Fund Detail

On March 20, 2012, the American Dairy Science Association (ADSA) and the American Society of Animal Science (ASAS) recognized Dairy Scientist Dr. David J. Schingoethe with a symposium in his honor on amino acid nutrition of lactating dairy cows. Schingoethe, Retired Distinguished Professor Emeritus of Dairy Science at South Dakota State University, devoted his career to research, teaching, and mentoring of graduate and undergraduate students in Dairy Cattle Nutrition and Physiology.

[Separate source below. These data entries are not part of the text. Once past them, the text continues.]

/-- PROMISE_LAPSE, which names the promise by its place in the pool (assumption 24, the model's choice), once part time has
reached its expiry (assumption 3): the promise leaves the pool; a zone counts it and re-derives its access. -/
def Obligations.PromiseLapses : Prop :=
  ∀ (place : Nat) (p : Promise) (s : State), s.Rested → s.Configured → s.Derived → s.inService = true →
    s.pool[place]? = some p → s.reached p.expiry = true →
    (∀ z, p.target = .zone z → z < s.zoneCount →
      ∃ t, exec (.promiseLapse place) s = .next t
        ∧ t.pool = s.pool.eraseIdx place
        ∧ t.zone z = { s.zone z with lapsed := (s.zone z).lapsed + 1, access := t.deriveAccess z }
        ∧ (∀ z', z' ≠ z → t.zone z' = s.zone z')
        ∧ t.notices = s.notices.posting (if t.deriveAccess z = (s.zone z).access then []
            else [⟨.zoneAccess, 1, some z, BitVec.ofNat 32 (t.deriveAccess z).code, s.partTime⟩])
        ∧ t.MarkedDirty .zone z 10 ∧ t.MarkedDirty .zone z 12 ∧ t.MarkedDirty .general 0 16
        ∧ (∀ d, s.SamePoint t d)
        ∧ t = { s with pool := t.pool, zones := t.zones, points := t.points, lampLink := t.lampLink,
                       notices := t.notices, path := t.path }
        ∧ s.SamePath t)
    ∧ (∀ d, p.target = .point d →
      ∃ t, exec (.promiseLapse place) s = .next t
        ∧ t.pool = s.pool.eraseIdx place ∧ t.MarkedDirty .point d 3 ∧ t.MarkedDirty .general 0 16
        ∧ (∀ d, s.SamePoint t d)
        ∧ t = { s with pool := t.pool, points := t.points, lampLink := t.lampLink, path := t.path }
        ∧ s.SamePath t)

/-- SHOW_TIMER_EXPIRY: the DP returns to IDLE with the current summary number, and its sign's turn is to come.
SIGN_RETRY_TIMER_EXPIRY and STRING_RETRY_TIMER_EXPIRY: the timer becomes absent and the device's turn is to come. -/
def Obligations.PointAndLampTimersExpire : Prop :=
  ∀ s : State, s.Rested → s.inService = true →
    (∀ d, d < s.pointCount → (s.point d).showTimer.isSome = true →
      ((s.point d).state = .showing ∨ (s.point d).state = .fullShown) →
      ∃ t, exec (.showTimerExpiry d) s = .next t
        ∧ t = { s with
            points := s.points.modify d fun p => { p with
              state := .idle, face := .summary (s.summaryNumber d), showTimer := none }
            lampLink := t.lampLink, path := t.path }
        ∧ t.MarkedDirty .point d 0 ∧ t.SignQueued d ∧ s.SamePath t)
    ∧ (∀ d, d < s.pointCount → (s.point d).retryTimer.isSome = true →
      ∃ t, exec (.signRetryTimerExpiry d) s = .next t ∧ t.SignQueued d
        ∧ t = { s with points := s.points.modify d (fun p => { p with retryTimer := none }), lampLink := t.lampLink })
    ∧ (∀ k, k < s.stringCount → (s.lampString k).retryTimer.isSome = true →
      ∃ t, exec (.stringRetryTimerExpiry k) s = .next t ∧ t.StringQueued k
        ∧ t = { s with strings := s.strings.modify k (fun r => { r with retryTimer := none }), lampLink := t.lampLink })

/-! ## Answer windows -/

/-- POLL_SENT, DRIVE_FRAME_SENT and LAMP_FRAME_SENT: the frame has been sent and its answer window opens. -/
def Obligations.SentFrameOpensItsWindow : Prop :=
  ∀ s : State, s.Rested → s.inService = true →
    (∀ n, s.airLink = some ⟨n, false⟩ → exec .pollSent s = .next { s with airLink := some ⟨n, true⟩ })
    ∧ (∀ l g stage, (s.line l).activity = .sending g stage →
        exec (.driveFrameSent l) s = .next { s with lines := s.lines.set l { s.line l with activity := .window g } })
    ∧ (s.lampLink.frame.isSome = true → s.lampLink.windowOpen = false →
        exec .lampFrameSent s = .next { s with lampLink := { s.lampLink with windowOpen := true } })

/-! ## Air Unit -/

/-- POLL_REPLY without the fault flag: the readings, clipped to full scale, make the sensor FRESH; the zone's gas values are
the largest readings of its FRESH sensors, its gases are judged by them, and its fume stage follows; and the next sensor's
poll is sent. -/
def Obligations.ValidReplyIsTaken : Prop :=
  ∀ (n address : Nat) (co no2 : BitVec 16) (s : State), s.Rested → s.Configured → s.Derived → s.inService = true →
    s.airLink = some ⟨n, true⟩ → n < s.sensorCount → address = (s.sensorConfig n).airAddress →
    let z := (s.sensorConfig n).zone
    ∃ t, exec (.pollReply address co no2 false) s = .next t
      ∧ t.sensors = s.sensors.set n ⟨.fresh, 0, some (min 1000 co.toNat), some (min 250 no2.toNat), some s.partTime, false⟩
      ∧ t.airLink = some ⟨if n + 1 < s.sensorCount then n + 1 else 0, false⟩
      ∧ t.LargestReading z .co (t.zoneGas z).coValue ∧ t.LargestReading z .no2 (t.zoneGas z).no2Value
      ∧ s.GasJudged t z .co (s.zoneConfig z).coMarks ∧ s.GasJudged t z .no2 (s.zoneConfig z).no2Marks
      ∧ (t.zoneGas z).blind = false
      ∧ s.FumeHandled t z (if (s.sensor n).health = .fresh then [] else [⟨.sensorBack, 0, some n, 0, s.partTime⟩])
      ∧ t.MarkedDirty .sensor n 2 ∧ t.plant = s.plant ∧ t.runner = s.runner

/-- POLL_REPLY with the fault flag and POLL_MISS: the sensor's misses and health follow R81 and the next poll is sent. Where
a FRESH sensor is lost, the zone's gas values are taken afresh from those it has left and its gases are judged by them; with
none left the zone becomes blind, at its blind stage or above; and its fume stage follows. -/
def Obligations.LostSensorMayBlindTheZone : Prop :=
  ∀ (n : Nat) (event : Instr) (r : Sensor) (s : State), s.Rested → s.Configured → s.Derived → s.inService = true →
    s.airLink = some ⟨n, true⟩ → n < s.sensorCount →
    ((∃ co no2, event = .pollReply (s.sensorConfig n).airAddress co no2 true)
        ∧ r = { s.sensor n with health := .fault, misses := 0 }
      ∨ event = .pollMiss
        ∧ r = { s.sensor n with
            misses := min 3 ((s.sensor n).misses + 1)
            health := if 2 ≤ (s.sensor n).misses then .stale else (s.sensor n).health }) →
    let z := (s.sensorConfig n).zone
    let posted : List Notice :=
      if r.health = (s.sensor n).health then []
      else if r.health = .fault then [⟨.sensorFault, 2, some n, 0, s.partTime⟩]
      else [⟨.sensorStale, 2, some n, 0, s.partTime⟩]
    ∃ t, exec event s = .next t
      ∧ t.sensors = s.sensors.set n r
      ∧ t.airLink = some ⟨if n + 1 < s.sensorCount then n + 1 else 0, false⟩
      ∧ (r ≠ s.sensor n → t.MarkedDirty .sensor n 0)
      ∧ t.plant = s.plant ∧ t.runner = s.runner
      ∧ ((s.sensor n).health ≠ .fresh ∨ r.health = .fresh →
          t.notices = s.notices.posting posted
          ∧ t = { s with sensors := t.sensors, airLink := t.airLink, notices := t.notices, path := t.path }
          ∧ s.SamePath t)
      ∧ ((s.sensor n).health = .fresh → r.health ≠ .fresh → t.freshSensors z ≠ [] →
          t.LargestReading z .co (t.zoneGas z).coValue ∧ t.LargestReading z .no2 (t.zoneGas z).no2Value
          ∧ s.GasJudged t z .co (s.zoneConfig z).coMarks ∧ s.GasJudged t z .no2 (s.zoneConfig z).no2Marks
          ∧ (t.zoneGas z).blind = false ∧ s.FumeHandled t z posted)
      ∧ ((s.sensor n).health = .fresh → r.health ≠ .fresh → t.freshSensors z = [] → (s.zoneGas z).blind = false →
          t.zoneGas z = ⟨none, none, max (s.zoneGas z).coStage (s.zoneConfig z).blindStage,
            max (s.zoneGas z).no2Stage (s.zoneConfig z).blindStage, none, none, true⟩
          ∧ s.FumeHandled t z posted)

/-- FALL_HOLD_EXPIRY: the gas stage falls by one, its timer starts again where the value is still below the fall mark of the
new stage, and the zone's fume stage follows. -/
def Obligations.FallHoldLowersTheStage : Prop :=
  ∀ (z : Nat) (gas : Gas) (s : State), s.Rested → s.Configured → s.Derived → s.inService = true → z < s.zoneCount →
    ((s.zoneGas z).timer gas).isSome = true →
    let stage := (s.zoneGas z).stage gas - 1
    ∃ t, exec (.fallHoldExpiry z gas) s = .next t
      ∧ t.zoneGas z = (s.zoneGas z).setStage gas stage
          (if 0 < stage ∧ ∃ v, (s.zoneGas z).value gas = some v ∧ v < ((s.zoneConfig z).marks gas).fall stage then
            some ⟨s.partTime, .seconds (s.zoneConfig z).fallHold⟩
          else none)
      ∧ s.FumeHandled t z []
      ∧ t.MarkedDirty .zone z 3
      ∧ t.sensors = s.sensors ∧ t.airLink = s.airLink ∧ t.plant = s.plant ∧ t.runner = s.runner

/-- R63: any event in SERVICE by which a zone becomes FUME_CLOSED recalls every promise to it: they leave the pool and are
counted, PROMISES_RECALLED is posted right after the change of access where there was one, and every DP that showed an arrow
to the zone is IDLE with the current summary number, its show timer cancelled. -/
def Obligations.FumeClosureRecalls : Prop :=
  ∀ (event : Instr) (z : Nat) (s t : State), s.Rested → s.Configured → s.Derived → s.inService = true →
    z < s.zoneCount → exec event s = .next t → s.ClosesForFume t z →
    s.Recalled t z
      ∧ ∃ earlier later, t.notices = s.notices.posting
          (earlier ++ [⟨.zoneAccess, 1, some z, 3, s.partTime⟩] ++ s.recallNotice z ++ later)

/-! ## Drive Unit -/

/-- DRIVE_ANSWER and DRIVE_WINDOW_EXPIRY while another line of the group has no outcome yet: the outcome is recorded, the
group leaves the head of the line's queue, and the line takes the group at its new head. -/
def Obligations.LineOutcomeIsRecorded : Prop :=
  ∀ (l : DriveLine) (g : Nat) (event : Instr) (o : LineOutcome) (c : Command) (s : State), s.Rested → s.Configured →
    s.inService = true → g < s.groupCount → (s.line l).activity = .window g → (s.group g).command = some c →
    s.EndsIn l g event o →
    (∃ m ∈ (s.groupConfig g).lines, m ≠ l ∧ c.outcomes.get m = none) →
    ∃ t, exec event s = .next t
      ∧ t.groups = s.groups.modify g (fun r => { r with
          answers := r.answers.set l o, command := some { c with outcomes := c.outcomes.set l (some o) } })
      ∧ t.line l = { s.line l with
          queue := (s.line l).queue.tail
          activity := match (s.line l).queue.tail with
            | [] => .idle
            | h :: _ => .sending h (match (t.group h).command with
                | some c => c.stage
                | none => (t.group h).k) }
      ∧ (∀ m, m ≠ l → t.line m = s.line m)
      ∧ t.MarkedDirty .fan g 3
      ∧ t = { s with groups := t.groups, lines := t.lines, path := t.path } ∧ s.SamePath t

/-- R105, R106: the outcome that completes a good command (one POSITIVE of one or two lines, two of three): the group runs
at its stage, a recovery is told, and the group resends or goes on to its next stage. -/
def Obligations.GoodCommandIsTaken : Prop :=
  ∀ (l : DriveLine) (g : Nat) (event : Instr) (o : LineOutcome) (c : Command) (s : State), s.Rested → s.Configured →
    s.inService = true → g < s.groupCount → (s.line l).activity = .window g → (s.group g).command = some c →
    s.EndsIn l g event o →
    let outcomes := c.outcomes.set l (some o)
    let lines := (s.groupConfig g).lines
    (∀ m ∈ lines, (outcomes.get m).isSome = true) →
    (if lines.length = 3 then 2 else 1) ≤ lines.countP (fun m => outcomes.get m == some .positive) →
    let timer := if (s.group g).k = c.stage then (s.group g).stepTimer
      else some ⟨s.partTime, .seconds (s.groupConfig g).stepDown⟩
    let issued := if (s.group g).resend = true then some c.stage
      else if c.stage < (s.group g).t then some (s.group g).t
      else if (s.group g).t < c.stage ∧ timer = none then some (c.stage - 1) else none
    ∃ t, exec event s = .next t
      ∧ t.group g = { s.group g with
          k := c.stage, stepTimer := timer, failureCount := 0, faulted := false, resend := false
          answers := (s.group g).answers.set l o
          state := if issued.isSome = true then .inFlight else .ready
          command := issued.map fun stage => ⟨stage, ⟨none, none, none⟩⟩ }
      ∧ (∀ g', g' ≠ g → t.group g' = s.group g')
      ∧ (∀ m, (t.line m).queue = (if m = l then (s.line m).queue.tail else (s.line m).queue)
          ++ if issued.isSome = true ∧ m ∈ lines then [g] else [])
      ∧ t.notices = s.notices.posting (if (s.group g).faulted = true then [⟨.driveRecovered, 1, some g, 0, s.partTime⟩] else [])
      ∧ t.MarkedDirty .fan g 1 ∧ t.MarkedDirty .fan g 3 ∧ ((s.group g).failureCount ≠ 0 → t.MarkedDirty .fan g 4)
      ∧ t = { s with groups := t.groups, lines := t.lines, notices := t.notices, path := t.path } ∧ s.SamePath t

David Schingoethe obtained his B.S. in Animal Science in 1964 and his M.S. in 1965, working under Dr. Bruce Larson at the University of Illinois. Dr. Schingoethe received his Ph.D. in 1968 from Michigan State University working with Dr. Bill Thomas. In 1969, Dr. Schingoethe joined South Dakota State University as Assistant Professor of Dairy Science. He was promoted to Associate Professor in 1973 and to Full Professor in 1980. Schingoethe was advisor to 9 Ph.D.’s, 37 Master’s and hundreds of undergraduate students in Dairy Science during his 42 years of Research and Teaching at South Dakota State University.   

The goal of the Schingoethe symposium is to focus on a specific topic of Dairy Cattle Nutrition each year that can range from calf nutrition through lactating dairy cows. The symposium can/will be a combination of invited presentations and selected abstracts that mesh with the symposium focus that particular year. The inaugural symposium was well attended and is available as a webinar on www.asas.org.

The David J. Schingoethe Appreciation club is managed by the ASAS Foundation. Growing the Dairy program at Midwest was considered to be of such importance this club has begun holding symposium before fully funding the club.  Please help us insure quality growth of the Midwest Branch Dairy Program. 

Value of club as of 1/2017: $25,000 

The funds from this club have supported the following symposia at the ADSA-ASAS Midwest Meetings.

2013 Symposium:

The Use of Co-Products in Dairy Cattle Diets. D. Schingoethe*, Dairy Science, South Dakota State University, Brookings.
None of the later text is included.